Task material section start
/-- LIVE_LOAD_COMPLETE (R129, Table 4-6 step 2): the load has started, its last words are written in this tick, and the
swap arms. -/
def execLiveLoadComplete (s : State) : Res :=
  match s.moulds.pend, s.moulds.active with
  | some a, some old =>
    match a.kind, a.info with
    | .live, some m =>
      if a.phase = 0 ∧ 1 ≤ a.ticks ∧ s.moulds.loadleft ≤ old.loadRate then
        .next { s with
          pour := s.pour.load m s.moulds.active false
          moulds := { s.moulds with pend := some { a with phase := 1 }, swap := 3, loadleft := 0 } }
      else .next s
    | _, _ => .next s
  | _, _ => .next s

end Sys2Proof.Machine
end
Task material section end
Task material section start
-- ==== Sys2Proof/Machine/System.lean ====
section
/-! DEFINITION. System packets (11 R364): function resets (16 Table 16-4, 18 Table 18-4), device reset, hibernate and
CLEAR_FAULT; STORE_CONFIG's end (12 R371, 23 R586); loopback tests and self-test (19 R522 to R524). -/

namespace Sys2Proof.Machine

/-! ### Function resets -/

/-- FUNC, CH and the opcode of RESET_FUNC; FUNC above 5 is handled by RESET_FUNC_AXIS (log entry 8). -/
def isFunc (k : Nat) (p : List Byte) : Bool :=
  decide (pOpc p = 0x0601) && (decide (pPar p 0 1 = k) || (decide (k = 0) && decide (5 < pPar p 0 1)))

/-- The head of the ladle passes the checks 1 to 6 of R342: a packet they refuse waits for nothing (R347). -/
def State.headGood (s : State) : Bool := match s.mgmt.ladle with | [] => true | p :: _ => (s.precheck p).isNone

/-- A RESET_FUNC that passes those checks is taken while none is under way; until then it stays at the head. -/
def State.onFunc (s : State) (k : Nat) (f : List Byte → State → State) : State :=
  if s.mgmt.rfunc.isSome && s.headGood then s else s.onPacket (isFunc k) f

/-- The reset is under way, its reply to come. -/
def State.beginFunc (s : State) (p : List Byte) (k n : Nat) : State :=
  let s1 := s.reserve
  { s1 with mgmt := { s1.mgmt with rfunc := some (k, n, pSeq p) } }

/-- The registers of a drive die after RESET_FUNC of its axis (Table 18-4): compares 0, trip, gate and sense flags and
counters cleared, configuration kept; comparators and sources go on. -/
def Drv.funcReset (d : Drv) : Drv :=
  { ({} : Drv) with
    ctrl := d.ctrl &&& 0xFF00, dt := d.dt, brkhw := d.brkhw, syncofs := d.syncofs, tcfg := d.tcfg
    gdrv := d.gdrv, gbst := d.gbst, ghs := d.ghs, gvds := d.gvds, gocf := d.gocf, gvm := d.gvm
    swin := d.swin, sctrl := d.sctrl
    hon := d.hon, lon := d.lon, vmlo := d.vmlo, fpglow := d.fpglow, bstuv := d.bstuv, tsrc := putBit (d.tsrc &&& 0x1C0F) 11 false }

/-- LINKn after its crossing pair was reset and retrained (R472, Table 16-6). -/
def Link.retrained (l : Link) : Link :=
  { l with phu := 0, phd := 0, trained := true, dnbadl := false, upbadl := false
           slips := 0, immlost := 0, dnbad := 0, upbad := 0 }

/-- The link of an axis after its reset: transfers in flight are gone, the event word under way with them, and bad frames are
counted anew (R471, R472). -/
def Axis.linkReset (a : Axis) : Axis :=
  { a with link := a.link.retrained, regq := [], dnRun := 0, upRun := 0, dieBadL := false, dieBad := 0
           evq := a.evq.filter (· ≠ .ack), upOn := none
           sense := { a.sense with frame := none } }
Task material section end
*Instructions to follow*. Every line above that holds "rfunc" should be copied out.

*Output of the exercise*.
  if s.mgmt.rfunc.isSome && s.headGood then s else s.onPacket (isFunc k) f
  { s1 with mgmt := { s1.mgmt with rfunc := some (k, n, pSeq p) } }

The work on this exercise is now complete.